▶ What the task requires:
Please repeat only the stretch of records running from the first line through the line that contains "ents := s.ents.map".

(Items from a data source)
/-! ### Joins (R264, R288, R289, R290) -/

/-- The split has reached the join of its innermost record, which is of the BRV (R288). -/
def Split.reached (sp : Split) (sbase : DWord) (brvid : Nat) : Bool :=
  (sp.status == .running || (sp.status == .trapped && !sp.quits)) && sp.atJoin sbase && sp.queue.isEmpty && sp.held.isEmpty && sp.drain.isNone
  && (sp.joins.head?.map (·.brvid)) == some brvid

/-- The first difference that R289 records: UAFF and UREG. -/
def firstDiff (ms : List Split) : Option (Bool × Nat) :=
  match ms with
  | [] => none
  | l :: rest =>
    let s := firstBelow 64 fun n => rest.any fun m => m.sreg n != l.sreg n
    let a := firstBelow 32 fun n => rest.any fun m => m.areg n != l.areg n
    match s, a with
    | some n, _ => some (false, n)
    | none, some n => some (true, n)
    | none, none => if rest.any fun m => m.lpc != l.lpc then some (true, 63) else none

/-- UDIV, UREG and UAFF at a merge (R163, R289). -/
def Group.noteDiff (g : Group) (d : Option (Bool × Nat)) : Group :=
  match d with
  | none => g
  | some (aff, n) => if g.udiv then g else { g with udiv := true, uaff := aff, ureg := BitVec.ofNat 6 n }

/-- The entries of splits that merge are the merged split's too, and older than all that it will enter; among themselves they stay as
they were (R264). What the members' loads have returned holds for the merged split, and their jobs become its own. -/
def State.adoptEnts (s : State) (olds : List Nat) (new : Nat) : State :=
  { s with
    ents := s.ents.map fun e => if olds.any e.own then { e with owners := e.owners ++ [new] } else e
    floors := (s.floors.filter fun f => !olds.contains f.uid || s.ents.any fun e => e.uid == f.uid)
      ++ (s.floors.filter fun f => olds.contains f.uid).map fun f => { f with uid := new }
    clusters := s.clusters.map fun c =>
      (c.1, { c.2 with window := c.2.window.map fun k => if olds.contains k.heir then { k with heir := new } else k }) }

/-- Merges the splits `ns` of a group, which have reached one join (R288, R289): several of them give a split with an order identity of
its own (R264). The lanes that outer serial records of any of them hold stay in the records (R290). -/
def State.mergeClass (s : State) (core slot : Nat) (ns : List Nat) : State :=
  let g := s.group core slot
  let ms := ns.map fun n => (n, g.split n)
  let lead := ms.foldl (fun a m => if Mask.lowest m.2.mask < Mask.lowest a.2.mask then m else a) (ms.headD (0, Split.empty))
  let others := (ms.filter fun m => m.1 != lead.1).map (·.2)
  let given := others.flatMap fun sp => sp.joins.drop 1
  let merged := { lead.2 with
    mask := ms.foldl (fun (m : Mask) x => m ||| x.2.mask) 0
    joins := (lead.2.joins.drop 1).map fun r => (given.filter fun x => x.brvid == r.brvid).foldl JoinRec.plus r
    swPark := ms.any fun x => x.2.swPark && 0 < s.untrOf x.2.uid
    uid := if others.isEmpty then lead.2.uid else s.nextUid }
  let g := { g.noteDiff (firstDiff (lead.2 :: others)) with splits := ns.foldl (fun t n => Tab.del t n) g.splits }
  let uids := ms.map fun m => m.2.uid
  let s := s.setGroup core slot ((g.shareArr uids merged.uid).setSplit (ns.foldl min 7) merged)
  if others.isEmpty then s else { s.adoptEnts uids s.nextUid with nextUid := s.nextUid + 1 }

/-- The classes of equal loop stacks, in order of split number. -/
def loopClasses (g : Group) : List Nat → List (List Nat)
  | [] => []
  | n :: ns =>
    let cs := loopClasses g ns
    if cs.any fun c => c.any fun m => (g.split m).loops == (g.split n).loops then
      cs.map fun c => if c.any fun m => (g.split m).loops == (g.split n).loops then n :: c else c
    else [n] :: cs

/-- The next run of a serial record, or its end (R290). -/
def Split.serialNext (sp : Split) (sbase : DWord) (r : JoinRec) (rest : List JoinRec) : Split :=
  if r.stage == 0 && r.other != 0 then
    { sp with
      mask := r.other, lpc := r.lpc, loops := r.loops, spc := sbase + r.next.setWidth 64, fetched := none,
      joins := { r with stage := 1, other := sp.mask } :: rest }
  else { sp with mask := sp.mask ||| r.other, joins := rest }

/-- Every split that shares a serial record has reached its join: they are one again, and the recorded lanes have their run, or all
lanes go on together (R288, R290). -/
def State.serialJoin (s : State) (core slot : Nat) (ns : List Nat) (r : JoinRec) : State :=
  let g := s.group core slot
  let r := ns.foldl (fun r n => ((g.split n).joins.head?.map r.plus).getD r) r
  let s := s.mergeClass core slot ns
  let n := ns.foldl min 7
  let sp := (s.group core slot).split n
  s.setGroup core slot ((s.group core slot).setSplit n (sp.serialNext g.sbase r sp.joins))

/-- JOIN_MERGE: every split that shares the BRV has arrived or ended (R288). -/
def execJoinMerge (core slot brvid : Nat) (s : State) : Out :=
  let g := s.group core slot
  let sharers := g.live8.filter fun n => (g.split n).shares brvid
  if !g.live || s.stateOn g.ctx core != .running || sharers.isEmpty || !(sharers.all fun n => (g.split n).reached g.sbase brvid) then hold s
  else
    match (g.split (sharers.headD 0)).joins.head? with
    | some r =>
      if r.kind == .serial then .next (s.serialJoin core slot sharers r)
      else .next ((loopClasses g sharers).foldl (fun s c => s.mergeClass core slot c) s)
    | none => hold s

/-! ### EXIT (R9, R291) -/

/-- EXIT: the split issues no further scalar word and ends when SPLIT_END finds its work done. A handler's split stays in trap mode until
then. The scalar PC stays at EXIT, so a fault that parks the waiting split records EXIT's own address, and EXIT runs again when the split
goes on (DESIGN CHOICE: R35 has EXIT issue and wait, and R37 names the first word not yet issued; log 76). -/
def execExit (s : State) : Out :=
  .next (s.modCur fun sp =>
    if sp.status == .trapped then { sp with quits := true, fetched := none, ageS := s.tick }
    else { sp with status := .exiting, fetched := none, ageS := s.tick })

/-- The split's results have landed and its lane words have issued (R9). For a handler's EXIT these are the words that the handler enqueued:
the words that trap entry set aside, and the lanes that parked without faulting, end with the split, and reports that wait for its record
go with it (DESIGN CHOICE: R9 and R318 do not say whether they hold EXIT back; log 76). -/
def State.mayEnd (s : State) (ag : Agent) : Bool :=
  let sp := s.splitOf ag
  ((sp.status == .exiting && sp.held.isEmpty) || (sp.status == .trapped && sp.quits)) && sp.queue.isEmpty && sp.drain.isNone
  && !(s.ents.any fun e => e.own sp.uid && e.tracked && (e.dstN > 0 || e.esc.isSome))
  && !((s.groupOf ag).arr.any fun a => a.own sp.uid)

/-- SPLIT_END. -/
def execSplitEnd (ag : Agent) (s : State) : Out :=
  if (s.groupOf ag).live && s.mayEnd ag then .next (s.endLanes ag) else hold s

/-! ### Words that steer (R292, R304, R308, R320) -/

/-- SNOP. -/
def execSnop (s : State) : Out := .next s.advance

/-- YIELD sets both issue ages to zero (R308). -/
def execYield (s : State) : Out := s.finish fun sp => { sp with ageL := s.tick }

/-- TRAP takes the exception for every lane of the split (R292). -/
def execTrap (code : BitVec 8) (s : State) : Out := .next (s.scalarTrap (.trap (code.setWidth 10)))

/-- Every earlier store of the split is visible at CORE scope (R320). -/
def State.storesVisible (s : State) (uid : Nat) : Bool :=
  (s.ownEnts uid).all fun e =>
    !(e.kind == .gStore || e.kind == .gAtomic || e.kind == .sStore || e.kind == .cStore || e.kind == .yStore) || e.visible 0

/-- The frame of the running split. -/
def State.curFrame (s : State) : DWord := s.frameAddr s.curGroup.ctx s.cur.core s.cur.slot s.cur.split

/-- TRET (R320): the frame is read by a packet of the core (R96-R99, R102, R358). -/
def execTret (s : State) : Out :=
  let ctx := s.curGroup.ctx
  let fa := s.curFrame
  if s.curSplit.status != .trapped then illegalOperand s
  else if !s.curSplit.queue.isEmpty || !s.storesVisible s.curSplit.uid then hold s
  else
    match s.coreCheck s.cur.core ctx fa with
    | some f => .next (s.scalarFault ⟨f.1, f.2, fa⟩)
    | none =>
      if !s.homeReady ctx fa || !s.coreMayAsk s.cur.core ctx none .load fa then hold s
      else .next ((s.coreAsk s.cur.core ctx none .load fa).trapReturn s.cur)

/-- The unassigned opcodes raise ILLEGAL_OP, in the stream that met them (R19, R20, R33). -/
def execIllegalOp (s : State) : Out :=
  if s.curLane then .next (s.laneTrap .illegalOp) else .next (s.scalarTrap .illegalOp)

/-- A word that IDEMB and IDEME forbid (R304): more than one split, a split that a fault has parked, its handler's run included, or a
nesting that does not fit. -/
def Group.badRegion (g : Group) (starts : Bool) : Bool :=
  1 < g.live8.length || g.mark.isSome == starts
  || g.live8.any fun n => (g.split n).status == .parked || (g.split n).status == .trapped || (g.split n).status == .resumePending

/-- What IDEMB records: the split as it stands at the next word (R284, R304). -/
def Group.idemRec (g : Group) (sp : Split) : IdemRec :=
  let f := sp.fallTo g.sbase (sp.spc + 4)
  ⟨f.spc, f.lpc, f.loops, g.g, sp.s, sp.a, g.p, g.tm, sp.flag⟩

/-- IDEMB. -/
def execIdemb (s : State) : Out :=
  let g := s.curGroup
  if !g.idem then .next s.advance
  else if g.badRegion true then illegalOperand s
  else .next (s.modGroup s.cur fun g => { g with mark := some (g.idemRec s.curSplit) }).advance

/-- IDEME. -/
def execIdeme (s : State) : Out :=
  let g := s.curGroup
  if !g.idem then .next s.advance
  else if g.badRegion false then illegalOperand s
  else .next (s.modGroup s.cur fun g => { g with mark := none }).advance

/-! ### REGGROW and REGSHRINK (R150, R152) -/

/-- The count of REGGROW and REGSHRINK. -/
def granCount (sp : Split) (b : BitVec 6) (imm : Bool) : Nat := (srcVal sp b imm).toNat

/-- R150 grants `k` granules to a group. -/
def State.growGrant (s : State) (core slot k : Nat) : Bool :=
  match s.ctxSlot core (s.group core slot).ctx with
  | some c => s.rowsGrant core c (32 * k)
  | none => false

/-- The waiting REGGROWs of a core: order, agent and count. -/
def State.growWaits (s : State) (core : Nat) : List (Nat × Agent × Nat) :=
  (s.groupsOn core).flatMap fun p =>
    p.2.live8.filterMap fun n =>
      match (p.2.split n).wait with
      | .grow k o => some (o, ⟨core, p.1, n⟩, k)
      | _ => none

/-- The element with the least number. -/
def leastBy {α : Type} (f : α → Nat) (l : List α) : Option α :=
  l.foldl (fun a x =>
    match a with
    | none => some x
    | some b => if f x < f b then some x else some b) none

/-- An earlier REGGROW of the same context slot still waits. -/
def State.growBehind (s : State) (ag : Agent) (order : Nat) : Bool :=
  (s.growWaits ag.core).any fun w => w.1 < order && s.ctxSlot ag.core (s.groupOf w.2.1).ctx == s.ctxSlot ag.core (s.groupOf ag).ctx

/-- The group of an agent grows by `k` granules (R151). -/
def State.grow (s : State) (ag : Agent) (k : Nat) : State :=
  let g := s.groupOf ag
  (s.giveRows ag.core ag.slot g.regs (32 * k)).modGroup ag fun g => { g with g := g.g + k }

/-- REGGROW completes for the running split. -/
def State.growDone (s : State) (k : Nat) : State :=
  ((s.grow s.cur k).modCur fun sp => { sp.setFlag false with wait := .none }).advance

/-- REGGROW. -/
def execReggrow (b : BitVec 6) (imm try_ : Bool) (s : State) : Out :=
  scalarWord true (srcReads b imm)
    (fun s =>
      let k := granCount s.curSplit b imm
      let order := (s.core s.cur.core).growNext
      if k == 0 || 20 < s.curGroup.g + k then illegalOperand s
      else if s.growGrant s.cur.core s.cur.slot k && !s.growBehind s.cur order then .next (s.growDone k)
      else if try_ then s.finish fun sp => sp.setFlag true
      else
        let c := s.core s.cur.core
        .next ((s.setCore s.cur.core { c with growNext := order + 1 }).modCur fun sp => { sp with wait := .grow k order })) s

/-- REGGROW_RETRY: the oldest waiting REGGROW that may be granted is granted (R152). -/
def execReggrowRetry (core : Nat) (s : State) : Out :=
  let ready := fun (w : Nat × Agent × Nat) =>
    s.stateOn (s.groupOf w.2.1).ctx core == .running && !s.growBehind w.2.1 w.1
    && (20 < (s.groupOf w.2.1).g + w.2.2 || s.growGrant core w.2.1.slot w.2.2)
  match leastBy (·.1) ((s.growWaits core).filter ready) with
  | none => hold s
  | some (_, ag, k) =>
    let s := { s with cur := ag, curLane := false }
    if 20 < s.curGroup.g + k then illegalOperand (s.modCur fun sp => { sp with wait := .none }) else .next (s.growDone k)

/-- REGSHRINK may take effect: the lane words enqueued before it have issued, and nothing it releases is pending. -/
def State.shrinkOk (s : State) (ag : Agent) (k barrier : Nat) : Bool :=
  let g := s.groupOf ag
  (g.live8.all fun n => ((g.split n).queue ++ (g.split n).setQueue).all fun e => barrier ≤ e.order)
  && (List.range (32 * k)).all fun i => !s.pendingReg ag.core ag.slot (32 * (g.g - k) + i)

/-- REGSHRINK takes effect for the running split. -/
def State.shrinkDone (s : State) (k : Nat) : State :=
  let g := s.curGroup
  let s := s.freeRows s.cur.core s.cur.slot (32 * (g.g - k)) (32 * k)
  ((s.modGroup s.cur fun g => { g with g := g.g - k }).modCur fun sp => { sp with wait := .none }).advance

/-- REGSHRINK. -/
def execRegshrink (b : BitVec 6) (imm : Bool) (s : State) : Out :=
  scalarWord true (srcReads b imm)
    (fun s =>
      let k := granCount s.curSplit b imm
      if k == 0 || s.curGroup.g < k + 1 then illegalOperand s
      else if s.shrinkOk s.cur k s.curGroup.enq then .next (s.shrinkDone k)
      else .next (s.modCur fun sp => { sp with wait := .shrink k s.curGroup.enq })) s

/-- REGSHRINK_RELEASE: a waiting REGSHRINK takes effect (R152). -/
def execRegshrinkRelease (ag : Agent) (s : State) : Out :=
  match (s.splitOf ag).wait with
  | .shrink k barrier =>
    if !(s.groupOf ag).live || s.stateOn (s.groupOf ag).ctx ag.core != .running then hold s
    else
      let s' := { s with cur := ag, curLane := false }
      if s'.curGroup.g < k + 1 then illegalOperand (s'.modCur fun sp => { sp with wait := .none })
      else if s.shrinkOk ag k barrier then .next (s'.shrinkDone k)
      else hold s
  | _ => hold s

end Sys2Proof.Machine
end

▶ Worked solution:
/-! ### Joins (R264, R288, R289, R290) -/

/-- The split has reached the join of its innermost record, which is of the BRV (R288). -/
def Split.reached (sp : Split) (sbase : DWord) (brvid : Nat) : Bool :=
  (sp.status == .running || (sp.status == .trapped && !sp.quits)) && sp.atJoin sbase && sp.queue.isEmpty && sp.held.isEmpty && sp.drain.isNone
  && (sp.joins.head?.map (·.brvid)) == some brvid

/-- The first difference that R289 records: UAFF and UREG. -/
def firstDiff (ms : List Split) : Option (Bool × Nat) :=
  match ms with
  | [] => none
  | l :: rest =>
    let s := firstBelow 64 fun n => rest.any fun m => m.sreg n != l.sreg n
    let a := firstBelow 32 fun n => rest.any fun m => m.areg n != l.areg n
    match s, a with
    | some n, _ => some (false, n)
    | none, some n => some (true, n)
    | none, none => if rest.any fun m => m.lpc != l.lpc then some (true, 63) else none

/-- UDIV, UREG and UAFF at a merge (R163, R289). -/
def Group.noteDiff (g : Group) (d : Option (Bool × Nat)) : Group :=
  match d with
  | none => g
  | some (aff, n) => if g.udiv then g else { g with udiv := true, uaff := aff, ureg := BitVec.ofNat 6 n }

/-- The entries of splits that merge are the merged split's too, and older than all that it will enter; among themselves they stay as
they were (R264). What the members' loads have returned holds for the merged split, and their jobs become its own. -/
def State.adoptEnts (s : State) (olds : List Nat) (new : Nat) : State :=
  { s with
    ents := s.ents.map fun e => if olds.any e.own then { e with owners := e.owners ++ [new] } else e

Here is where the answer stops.